## [EXERCISE INPUTS]
-- ==== Sys2Proof/Tests/Slice0.lean ====
section
/-! SUPPORT. Tests of the model: small states, one step each. A theorem named witness_<statement> shows states and operands that meet the hypotheses of a
statement's clauses together; one named test_<what> shows what a step leaves. Expected values are worked by hand from the rules that the statements cite. -/

namespace Sys2Proof.Tests
set_option Elab.async false
set_option maxRecDepth 100000
set_option exponentiation.threshold 2048
set_option synthInstance.maxSize 4096
open Sys2Proof Sys2Proof.Machine

/-! Small states. -/

/-- Fields set: field, block, index, value. -/
def put (s : State) (l : List (Fld × Nat × Nat × Nat)) : State := l.foldl (fun (s : State) (e : Fld × Nat × Nat × Nat) => s.w e.1 e.2.1 e.2.2.1 e.2.2.2) s
/-- A power phase. -/
def phase (x : Phase) : State := { State.reset with power := { Power.reset with phase := x } }
/-- A module that runs, with partition 0 on hall 0: every segment of tile 0 up, its code the first 4,096 half-words. -/
def live : State :=
  { put (phase .running) [(F.PART_OWNER_OWNED, 0, 0, 1), (F.TILE_SEG_ON, 0, 0, 255), (F.SEQ_CODE_LIMIT, 0, 0, 4096), (F.DEV_STATUS_READY, 0, 0, 1)] with
    parts := [{ Part.fresh 0 [0] 16 false with loaded := true, launched := true }] }
/-- An instruction: OP, FN, SD, SA, SB and what lies below. -/
def ins (op fn sd sa sb low : Nat) : Nat := op * 2 ^ 42 + fn * 2 ^ 32 + sd * 2 ^ 27 + sa * 2 ^ 22 + sb * 2 ^ 17 + low
/-- Tile 0 stands at w in context c, at pc 64 with its line fetched. -/
def tileAt (c w : Nat) : Tile :=
  let x : Ctx := { Ctx.reset with pc := 64, vl := 8, wait := .run }
  { Tile.free with begun := true, budget := 1000, lines := [(2, (2, [BitVec.ofNat 48 w], []))], main := if c = 0 then x else { Ctx.reset with wait := .ended }, hand := if c = 1 then x else Ctx.reset }
/-- The module with tile 0 as given. -/
def withTile (t : Tile) : State := { live with tiles := [(0, t)] }
def stand (c w : Nat) : State := withTile (tileAt c w)
/-- The next state of a command. -/
def after (i : Instr) (s : State) : State := match exec i s with | .next t => t | _ => State.reset
/-- Whether a command answers a next state. -/
def goes (i : Instr) (s : State) : Bool := match exec i s with | .next _ => true | _ => false
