-- ==== Sys2Proof/Machine/Core.lean ====
section
/-! DEFINITION. The machine as the host sees it. -/

def Sys2Proof.core : Host.Core :=
  { State := Sys2Proof.Machine.State
    Fault := Sys2Proof.Machine.Fault
    Refusal := Sys2Proof.Machine.Refusal
    step := Sys2Proof.Machine.step
    reset := Sys2Proof.Machine.State.reset }
end

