/-- Ten bytes for an eight-byte response. -/
theorem witness_LeftoverBytesComeFirstNextTime :
    let s := scripted 8 [0x01, 0x06, 0x00, 0x00, 0x08, 0x02, 0x0F, 0xCB, 0xAA, 0xBB]
    s.seq = .idle ∧ s.verdict .wrreg ≠ .invalidArgument ∧ s.verdict .wrreg ≠ .transportUnavailable
      ∧ s.verdict .wrreg ≠ .transportWriteIncomplete := by decide +kernel

theorem witness_RspRDeliversTheRegisterData :
    (let s := running .recv .refresh .read 8 65
     s.seq = .recv ∧ s.link.held = [] ∧ s.cur.rxLen.val = 5 + p1Data.length ∧ s.cur.op = .refresh ∧ 60 ≤ p1Data.length
      ∧ 0x89C6#16 = crc16 ([0x01#8, responseFunc false 0x03, 60#8] ++ p1Data))
    ∧ (let s := running .recv .presetRd .read 8 33
       s.cur.rxLen.val = 5 + v5Block.length ∧ s.cur.op = .presetRd ∧ 28 ≤ v5Block.length
        ∧ 0x2F4D#16 = crc16 ([0x01#8, responseFunc false 0x03, 28#8] ++ v5Block)) := by decide +kernel

theorem witness_RspW1AndRspWnAcknowledgeTheWrite :
    let s := running .recv .wrreg .write1 8 8
    s.seq = .recv ∧ s.link.held = [] ∧ s.cur.rxLen.val = 8 ∧ s.cur.op ≠ .refresh ∧ s.cur.op ≠ .presetRd
      ∧ 0xCB0F#16
        = crc16 [0x01#8, responseFunc false 0x06, hi8 0x0000#16, lo8 0x0000#16, hi8 0x0802#16, lo8 0x0802#16] := by
  decide +kernel

/-- The shortest expected length, with one byte missing and with none missing. -/
theorem witness_RspXReportsTheDeviceException :
    let s := running .recv .rdreg .read 8 7
    s.seq = .recv ∧ s.link.held = [] ∧ 7 ≤ s.cur.rxLen.val ∧ s.cur.rxLen.val ≤ 5 + ([0, 0] : List Byte).length
      ∧ 5 + ([0] : List Byte).length < s.cur.rxLen.val := by decide

theorem witness_EarlyOrLateResponsesAreHeld :
    Instr.isResponse (.rspW1 1 6 0 0 0) = true ∧ State.reset.seq ≠ .recv
      ∧ (encode State.reset.devaddr v5Record (.rspW1 1 6 0 0 0)).isSome = true := by decide

theorem witness_ResponseIsArrivalAndFourSteps :
    Instr.isResponse (.rspX 1 6 2 0 []) = true ∧ (running .recv .wrreg .write1 8 8).seq = .recv
      ∧ (encode (running .recv .wrreg .write1 8 8).devaddr v5Record (.rspX 1 6 2 0 [])).isSome = true := by decide

theorem witness_StepRunsTheNextInstruction :
    State.port { State.reset with port := [.instr .getstatus] } = .instr .getstatus :: []
      ∧ decodeTableWord 40 0x030000001E = some .refresh := by decide +kernel

theorem witness_HostCannotDisturbARunningCommand :
    midCommand.seq ≠ .idle ∧ Instr.isResponse (.setDevaddr 7) = false ∧ Instr.isRead (.setDevaddr 7) = false
      ∧ Instr.isResponse .getstatus = false := by decide

theorem witness_OnlySetDevaddrChangesTheAddress :
    ∃ t, step { State.reset with port := [.instr (.setDevaddr 7)] } = .next t ∧ t.devaddr = 7 := ⟨_, rfl, rfl⟩

theorem witness_OnlyASuccessfulRefreshChangesTheCache :
    ∃ t, step { running .deliver .refresh .read 8 65 with rxbuf := Memory.writeAll [] 0 p1Answer } = .next t
      ∧ t.cacheValid = true := ⟨_, rfl, rfl⟩

theorem witness_NoCommandWritesAnOperandRegister :
    (∃ t, step { State.reset with port := [.issue .refresh] } = .next t)
      ∧ (∃ t, step { midCommand with port := [.tick] } = .next t) ∧ (∃ t, step midCommand = .next t)
      ∧ midCommand.port = [] := ⟨⟨_, rfl⟩, ⟨_, rfl⟩, ⟨_, rfl⟩, rfl⟩

theorem witness_EveryStepKeepsTheInvariant : midCommand.Inv ∧ ∃ t, step midCommand = .next t :=
  ⟨midCommand_inv, _, rfl⟩

theorem witness_ResetLeavesTheSpecifiedValues : State.reset.seq = .idle ∧ State.reset.port = [] := by decide

theorem witness_ResetEventReinitialisesTheBlock :
    State.port { midCommand with port := [.reset] } = .reset :: [] := by decide

end Sys2Proof.Tests
end

/-!
The invariant of the machine (10_state.md): what each of its four parts needs, each phase of the sequencer, each effect of
an instruction, and the step.
-/

namespace Sys2Proof.Machine

/-! ### The running command and the gates it has passed -/

/-- All that the legality of a transaction and its frame depend on is the same. -/
def SameCommand (s t : State) : Prop :=
  SameOperands s t ∧ t.data = s.data ∧ t.pr = s.pr ∧ t.epoch = s.epoch ∧ t.devaddr = s.devaddr
    ∧ t.link.present = s.link.present ∧ t.cur = s.cur ∧ t.txbuf = s.txbuf

theorem SameCommand.request {s t : State} (h : SameCommand s t) : t.request t.cur.op = s.request s.cur.op := by
  obtain ⟨hx, hd, hp, he, -, -, hc, -⟩ := h
  rw [hc]
  exact request_congr hx hd hp he _

theorem SameCommand.txFrame {s t : State} (h : SameCommand s t) : t.txFrame = s.txFrame := by
  obtain ⟨-, -, -, he, -, -, hc, htx⟩ := h
  rw [State.txFrame, State.txFrame, hc]
  exact State.bytesAt_congr .txbuf htx he _ _

theorem rxFrame_congr {s t : State} (hm : t.rxbuf = s.rxbuf) (he : t.epoch = s.epoch) (hc : t.cur = s.cur) :
    t.rxFrame = s.rxFrame := by
  rw [State.rxFrame, State.rxFrame, hc]
  exact State.bytesAt_congr .rxbuf hm he _ _

/-- A frame stored in TXBUF with its length in CUR is the frame SEND hands over (42_transaction.md R99, R102). -/
theorem txFrame_of_stored {s t : State} {f : List Byte} (hm : t.txbuf = s.txbuf.writeAll 0 f) (he : t.epoch = s.epoch)
    (hn : t.cur.txLen.val = f.length) : t.txFrame = f := by
  rw [State.txFrame, hn, State.bytesAt_congr (s := s.store .txbuf 0 f) .txbuf hm (he.trans (by simp)),
    State.bytesAt_store_all]

/-- The gates up to BUILD have passed: the part of `State.ContextOk` that holds from TIMEOUT to DELIVER. -/
def State.FrameReady (s : State) : Prop :=
  s.link.present = true ∧ ∃ r, s.request s.cur.op = some r ∧ s.cur.kind = r.kind
    ∧ r.frame s.devaddr = some s.txFrame ∧ s.cur.rxLen.val = r.responseLen

theorem State.ContextOk.frameReady {s : State} (h : s.ContextOk) (hs : s.seq.afterBuild = true) : s.FrameReady := by
  obtain ⟨hgates, -, -⟩ := h
  obtain ⟨hpresent, r, hr, hkind, hbuilt⟩ := hgates (Bool.and_eq_true_iff.1 hs).1
  exact ⟨hpresent, r, hr, hkind, hbuilt hs⟩

theorem State.FrameReady.contextOk {s : State} (h : s.FrameReady)
    (hexc : s.seq = .crc ∨ s.seq = .deliver → (s.byteAt .rxbuf 1).getLsbD 7 = false)
    (hcrc : s.seq = .deliver → crcMatches s.rxFrame = true) : s.ContextOk := by
  obtain ⟨hpresent, r, hr, hkind, hbuilt⟩ := h
  exact ⟨fun _ => ⟨hpresent, r, hr, hkind, fun _ => hbuilt⟩, hexc, hcrc⟩

theorem State.FrameReady.congr {s t : State} (h : s.FrameReady) (hc : SameCommand s t) : t.FrameReady := by
  have hreq := hc.request
  have htx := hc.txFrame
  obtain ⟨hpresent, r, hr, hkind, hframe, hlen⟩ := h
  obtain ⟨-, -, -, -, hdev, hlink, hcur, -⟩ := hc
  exact ⟨hlink.trans hpresent, r, hreq.trans hr, by rw [hcur, hkind], by rw [hdev, htx, hframe], by rw [hcur, hlen]⟩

## [WHAT THE EXERCISE ASKS]
From the first line above through the line that contains "set_option Elab.async false", quote each line exactly. Output nothing more.

## [ANSWER SECTION]
-- ==== Sys2Proof/Tests/Slice0.lean ====
section
/-! SUPPORT. Tests of the model: small states, one step each. A theorem named witness_<statement> shows states and operands that meet the hypotheses of a
statement's clauses together; one named test_<what> shows what a step leaves. Expected values are worked by hand from the rules that the statements cite. -/

namespace Sys2Proof.Tests
set_option Elab.async false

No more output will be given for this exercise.